At the start of summer, an article about secondary drowning had gone viral, usually accompanied with pleas from well meaning friends to “please read. You can never be too careful.” Like a good mother, I read it.
A couple of weeks ago, an official from some environmental government agency and one of the guards from our building showed up at our door. They were going door to door informing residence that “several” cases of dengue fever had been reported in our neighborhood. He dropped off some scary reading materials and gave a few tips about how to keep the “mozzies” at bay. (Mozzies makes them sound almost cute, right?) Keep the windows closed and do not allow standing water anywhere in the house. You can never be too careful.
I’ve joined a few Facebook groups for Singapore expats. Someone posted a picture of a HUGE python inching across a bike path. It was on the other side of town but quite a few people commented with their own tales of running into pythons and cobras and other snake varieties all over the island. I swear one women told of green snakes falling from trees (but admittedly, I was completely freaked out and may not have read carefully). Apparently pythons do not attack – only if they are frightened – so no need to panic if you see one. But you know, be cautious. You can never be too careful.
You can never be too careful. But can you? Isn’t there a point when heeding caution and can overtake the reasonable threat to one’s well-being? I’m certainly no economist but isn’t like law of diminishing returns? You reach a point where your effort and worry to prevent the worst will outweigh the actual threat of “the worst” actually happening.
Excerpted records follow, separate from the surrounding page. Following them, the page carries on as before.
-- ==== Sys2Proof/Syntax.lean ====
section
/-! DEFINITION. The nine commands of 30_encoding.md R49, which take the place of instructions
(00_scope.md R2), with their operands (R48, R50). -/

namespace Sys2Proof

/-- A command with its operands, one constructor per row of the opcode table. The header's `n` is the length of
the vector operand list (30_encoding.md R50: "`n` is that length"). -/
inductive Instr where
  /-- BITW, op 0x01: width derivation (40_combinators.md R71). -/
  | bitw (maxValue : Word)
  /-- CFGU, op 0x02: construct a uniform container (42_configuration.md R93). -/
  | cfgu (capacityHint hint : Word)
  /-- CFGM, op 0x03: construct a multi-field container (42_configuration.md R94). -/
  | cfgm (capacityHint : Word) (hints : List Word)
  /-- CAP, op 0x04: capacity query (42_configuration.md R95). -/
  | cap
  /-- SET, op 0x05: write all fields of one record (43_field_access.md R100). -/
  | set (index : Word) (values : List Word)
  /-- GET, op 0x06: read all fields of one record (43_field_access.md R106). -/
  | get (index : Word)
  /-- DUMP, op 0x07: write the container to the sink (44_snapshot.md R116). -/
  | dump
  /-- LDU, op 0x08: load a uniform snapshot (44_snapshot.md R122). -/
  | ldu
  /-- LDM, op 0x09: load a multi-field snapshot (44_snapshot.md R123). -/
  | ldm
deriving DecidableEq, Repr

end Sys2Proof
end

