-- ==== Sys2Proof/WellFormed.lean ====
section
/-! DEFINITION. Which commands a frame can carry: the header's `n` has 8 bits (30_encoding.md R47), so a
vector operand list has at most 255 beats. Operand beats have no illegal values (R52). -/

namespace Sys2Proof

/-- The command has a frame: its vector operands fit the 8-bit count of the header (30_encoding.md R47, R49). -/
def Instr.wellFormed : Instr → Bool
  | .bitw _ => true
  | .cfgu _ _ => true
  | .cfgm _ hints => decide (hints.length ≤ 255)
  | .cap => true
  | .set _ values => decide (values.length ≤ 255)
  | .get _ => true
  | .dump => true
  | .ldu => true
  | .ldm => true

end Sys2Proof
end

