-- ==== Sys2Proof/Machine/Snapshot.lean ====
section
/-! DEFINITION. The snapshot unit (44_snapshot.md) and its commands: DUMP, LDU, LDM. -/

namespace Sys2Proof.Machine

/-- The loop of DUMP: `n` words from address `k` on, one `SnkWrite` each, stopping at the first failure
(44_snapshot.md R116, R119). The addresses are below `NW`, so `MemRead` is defined (20_memory.md R31). -/
def dumpWords (m : Memory) : Nat → Nat → Sink → Sink × Bool
  | _, 0, snk => (snk, true)
  | k, n + 1, snk =>
    match snk.write (le64 (m.read k)) with
    | (snk', false) => (snk', false)
    | (snk', true) => dumpWords m (k + 1) n snk'

/-- The writes of DUMP: the header, then the words (44_snapshot.md R116). -/
def State.dumpTo (s : State) : Sink × Bool :=
  match s.snk.write s.snapshotHeader with
  | (snk', false) => (snk', false)
  | (snk', true) => dumpWords s.mem 0 s.nw.toNat snk'

/-- DUMP (44_snapshot.md R116): the snapshot to the sink; IO_ERROR when the sink fails (R119); held at its first
`SnkWrite`, with nothing done, where the sink does not answer (93_implementation_defined.md S6; log 14). -/
def execDump (s : State) : Host.Outcome State Fault Refusal :=
  if s.valid = false then raiseFault .noContainer s
  else if s.snk.ready = false then .next (s.hold .dump)
  else
    match s.dumpTo with
    | (snk, true) => .next ((s.withSnk snk).respond .ok [])
    | (snk, false) => .next ((s.withSnk snk).respond .ioError [])

/-- What a load has when the header is read: the field widths as declared, and the word count (44_snapshot.md
R121, steps 1 and 2). -/
structure LoadHeader where
  /-- The width bytes, in field order. -/
  widths : List Nat
  /-- The declared word count. -/
  words : Nat
deriving DecidableEq, Repr

/-- Steps 1 of `LOAD(0)`: the width byte, the word count (44_snapshot.md R121, R117). -/
def readUniformHeader (src : Source) : Source × Except Status LoadHeader :=
  match src.read 1 with
  | (src1, none) => (src1, .error .ioError)
  | (src1, some b) =>
    match src1.read 8 with
    | (src2, none) => (src2, .error .ioError)
    | (src2, some c) => (src2, .ok { widths := b.map BitVec.toNat, words := (fromLe64 c).toNat })

/-- Step 2 of `LOAD(1)`, the width bytes of `nf` fields; none is asked for when there are none (44_snapshot.md
R121). -/
def readWidthBytes (src : Source) (nf : Nat) : Source × Option (List Byte) :=
  if nf = 0 then (src, some []) else src.read nf

/-- Steps 1 and 2 of `LOAD(1)`: the field count, the word count, the width bytes; a field count above `NF_MAX` is
refused before any width byte is read (44_snapshot.md R121, R118, R126). -/
def readMultiHeader (nfMax : Nat) (src : Source) : Source × Except Status LoadHeader :=
  match src.read 8 with
  | (src1, none) => (src1, .error .ioError)
  | (src1, some a) =>
    match src1.read 8 with
    | (src2, none) => (src2, .error .ioError)
    | (src2, some c) =>
      if (fromLe64 a).toNat > nfMax then (src2, .error .resourceError)
      else
        match readWidthBytes src2 (fromLe64 a).toNat with
        | (src3, none) => (src3, .error .ioError)
        | (src3, some bs) => (src3, .ok { widths := bs.map BitVec.toNat, words := (fromLe64 c).toNat })

/-- Step 5 of `LOAD`: `n` words from address `k` on into storage, `none` when the source comes short
(44_snapshot.md R121). -/
def readWords : Nat → Nat → Source → Memory → Source × Option Memory
  | _, 0, src, m => (src, some m)
  | k, n + 1, src, m =>
    match src.read 8 with
    | (src', none) => (src', none)
    | (src', some c) => readWords (k + 1) n src' (m.write k (fromLe64 c))

/-- A load ends with an error status: no container (44_snapshot.md R128), and the source's position is unspecified
(R115, R127): a free value of the same draw (log 13). -/
def State.failLoad (s : State) (src : Source) (st : Status) : State :=
  (s.withSrc { src with pos := (Config.unspecified s.draws).srcPos }).failConstructor st

/-- Steps 3 to 5 of `LOAD`, after the header: the width check, the word count check, the words
(44_snapshot.md R121, R125, R126). -/
def loadBody (mode : Mode) (h : LoadHeader) (src : Source) (s : State) : State :=
  if h.widths.any (fun w => decide (w > 64)) then s.failLoad src .formatError
  else if h.words > s.cfg.nwMax then s.failLoad src .resourceError
  else
    match readWords 0 h.words src [] with
    | (src', none) => s.failLoad src' .ioError
    | (src', some m) => ((s.withSrc src').install mode h.widths h.words m).respond .ok []

/-- `LOAD(mode)` (44_snapshot.md R121), with the header read by the format of the mode. -/
def load (mode : Mode) (header : Source × Except Status LoadHeader) (s : State) : State :=
  match header with
  | (src, .error st) => s.failLoad src st
  | (src, .ok h) => loadBody mode h src s

/-- LDU (44_snapshot.md R122): `LOAD(0)`; held at its first `SrcRead`, with `VALID` already 0 (R121), where the
source does not answer (93_implementation_defined.md S6). What `VALID` shows during that wait is the model's reading:
DEDUCED (log 12). -/
def execLdu (s : State) : Host.Outcome State Fault Refusal :=
  if s.src.ready = false then .next (s.hold .ldu)
  else .next (load .uniform (readUniformHeader s.src) s)

/-- LDM (44_snapshot.md R123): `LOAD(1)`; held at its first `SrcRead`, with `VALID` already 0 (R121), where the
source does not answer (93_implementation_defined.md S6). What `VALID` shows during that wait is the model's reading:
DEDUCED (log 12). -/
def execLdm (s : State) : Host.Outcome State Fault Refusal :=
  if s.src.ready = false then .next (s.hold .ldm)
  else .next (load .multi (readMultiHeader s.cfg.nfMax s.src) s)

end Sys2Proof.Machine
end

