-- ==== Sys2Proof/Certificates/Slice0/Obligations.lean ====
section
/-! DEFINITION. The statements for the provers, in the order of OBLIGATIONS.json. Each docstring names the rule of
spec/ it formalises; where a clause is the model's choice, it names the log entry. -/

open Sys2Proof Sys2Proof.Machine

/-! ## Frames -/

/-- Decoding the frame of a well-formed command gives the command and the beats after the frame (30_encoding.md
R47, R48, R49, R58). -/
def Obligations.DecodeEncodeRoundTrip : Prop :=
  ∀ (i : Instr) (rest : List Word), i.wellFormed = true → decode (encode i ++ rest) = .frame i rest

/-- A frame has one meaning: beats that decode to a command are that command's frame, followed by the rest
(30_encoding.md R47, R48, R58). -/
def Obligations.DecodedFrameIsItsEncoding : Prop :=
  ∀ (beats rest : List Word) (i : Instr),
    decode beats = .frame i rest → i.wellFormed = true ∧ beats = encode i ++ rest

/-- The two command frames and the GET of 30_encoding.md R59 decode to the commands they stand for. -/
def Obligations.ExampleFramesDecode : Prop :=
  decode [0x0501000000000000#64, 0x24#64, 0x34#64] = .frame (.set 36#64 [0x34#64]) [] ∧
  decode [0x0303000000000000#64, 0x4#64, 0x5#64, 0x401#64, 0x800000000001B207#64] =
    .frame (.cfgm 4#64 [5#64, 1025#64, 0x800000000001B207#64]) [] ∧
  decode [0x0600000000000000#64, 0x2#64] = .frame (.get 2#64) []

/-- A running core whose next beat is an illegal header (exactly the cases of 30_encoding.md R51) takes that beat
alone and raises ILLEGAL_COMMAND (60_exceptions.md R137, R141). Where the host takes no response beat, see
SilentHostHoldsTheResponse. -/
def Obligations.IllegalHeaderRaisesIllegalCommand : Prop :=
  ∀ (s : State) (h : Word) (rest : List Word), s.Running → s.cmd = h :: rest →
    (((h.toNat / 2 ^ 56 = 0 ∨ 0x0A ≤ h.toNat / 2 ^ 56) ∨ h.toNat % 2 ^ 48 ≠ 0 ∨
        (h.toNat / 2 ^ 56 ≠ 0x02 ∧ h.toNat / 2 ^ 56 ≠ 0x03 ∧ h.toNat / 2 ^ 56 ≠ 0x05 ∧
          h.toNat / 2 ^ 48 % 2 ^ 8 ≠ 0) ∨
        (h.toNat / 2 ^ 56 = 0x02 ∧ h.toNat / 2 ^ 48 % 2 ^ 8 ≠ 1)) ↔
      ∃ why, decode s.cmd = .illegal why rest) ∧
    ∀ why, decode s.cmd = .illegal why rest →
      step s = .next { s with cmd := rest, fault := 0x80#8, rsp := s.rsp ++ [0x8000000000000000#64] }

/-! ## The step -/

/-- A running core whose command port starts with a whole frame takes the frame and runs its command
(30_encoding.md R58; 20_memory.md R40). Where the host takes no response beat, see SilentHostHoldsTheResponse. -/
def Obligations.StepRunsDecodedCommand : Prop :=
  ∀ (s : State) (i : Instr) (rest : List Word), s.Running → decode s.cmd = .frame i rest →
    step s = exec i { s with cmd := rest }

/-- A core between commands whose host takes `k` response beats and then none (none at all where `k` is 0) runs the
next command, or takes the next illegal header, all the same: its effects are those it has where the host takes every
beat, the first `k` beats of its response are sent, and the others are still to be sent (30_encoding.md R46, R58;
log 11). -/
def Obligations.SilentHostHoldsTheResponse : Prop :=
  ∀ (s : State) (k : Nat), s.Idle → s.rspRoom = some k →
    (∀ (i : Instr) (rest : List Word), decode s.cmd = .frame i rest →
      (∀ (t : State) (beats : List Word), exec i { s with cmd := rest } = .next t → t.rsp = s.rsp ++ beats →
        step s = .next { t with rsp := s.rsp ++ beats.take k, unsent := beats.drop k,
                                rspRoom := some (k - beats.length) }) ∧
      (∀ f, exec i { s with cmd := rest } = .fault f → step s = .fault f) ∧
      ∀ r, exec i { s with cmd := rest } = .refused r → step s = .refused r) ∧
    ∀ (why : Reject) (rest : List Word), decode s.cmd = .illegal why rest →
      step s = .next { s with cmd := rest, fault := 0x80#8, rsp := s.rsp ++ [0x8000000000000000#64].take k,
                              unsent := [0x8000000000000000#64].drop k, rspRoom := some (k - 1) }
Every time we go to the pool or take a bath (which covers everyday of the week), I can’t stop worrying that someone is going to take in too much water, appear to be fine, and then a few hours later need to be rushed to the hospital. (If you didn’t read the secondary drowning article, this is essentially what happens. You take in a little water, appear to recover just fine, act normally, while the tiniest bit of water expands in your lungs and slowly drowns you hours after you’ve left the water.) My kids don’t know how to swim. They are still a little scared to put their heads under but the longer we live in this tropical climate, where kids their age and younger regularly jump and splash and dunk their heads, the braver they are becoming and it terrifies me. Every time one of them coughs or chokes, even if for a second, my secondary drowning censors go on high alert. Hours later, while everyone is calmly sitting on the couch I find myself asking them if they feel ok or if it hurts to breath. Then when they look at me like they have no idea what I’m talking about, I feel like a crazy lady.
Dengue fever, as it turns out, is often not severe, but in some cases, can require hospitalization. People who have lived here for years seem relatively unfazed by it but of course, I went ahead and read about what happens in the worse cases. But then again, the best repellent against the evil mozzies is Deet and depending on what you read, Deet can sound just as bad as Dengue. So my kids bathe in Tiger Balm (Deet free repellent) before school and I sit at home and worry that it’s not enough,
I haven’t stopped my running re-emergence, but I pick up speed under trees and I stick to well traveled paths. And everyday that passes and I don’t encounter a python, I am thankful.
Clearly, I haven’t holed myself and my family up in our house. I’m not sure I’ve reached the point of diminishing returns but I feel like I’m close. I can’t stop looking for snakes and when I feel anything like a mozzie on me, I jump and yelp like…like I’ve just seen a python.
Despite how this post might sound, I’m actually not a particularly high strung person. But when you are responsible for the lives of little people, it can make that line between cautious and overly cautious very squiggly. Parenting but not over-parenting, allowing kids to take risks but not too risks that are too risky, challenging them without impossibly challenging, helping but not enabling. This parenting gig is tough.
I imagine as we continue to settle in and no one drowns in the living room, I won’t think about it as much but there will be something else – a rare but deadly parasite in the water, some exotic bird with toxic poo that burns if it hits you, needle like grass blades…
But I’m starting to believe there is something to remaining calmly unaware. My mother didn’t think twice about the possibility of me becoming decapitated while I bounced around the “way back” of our Ford LTD station wagon with my sisters and brother. She was too busy blaring John Denver and Kenny Rogers.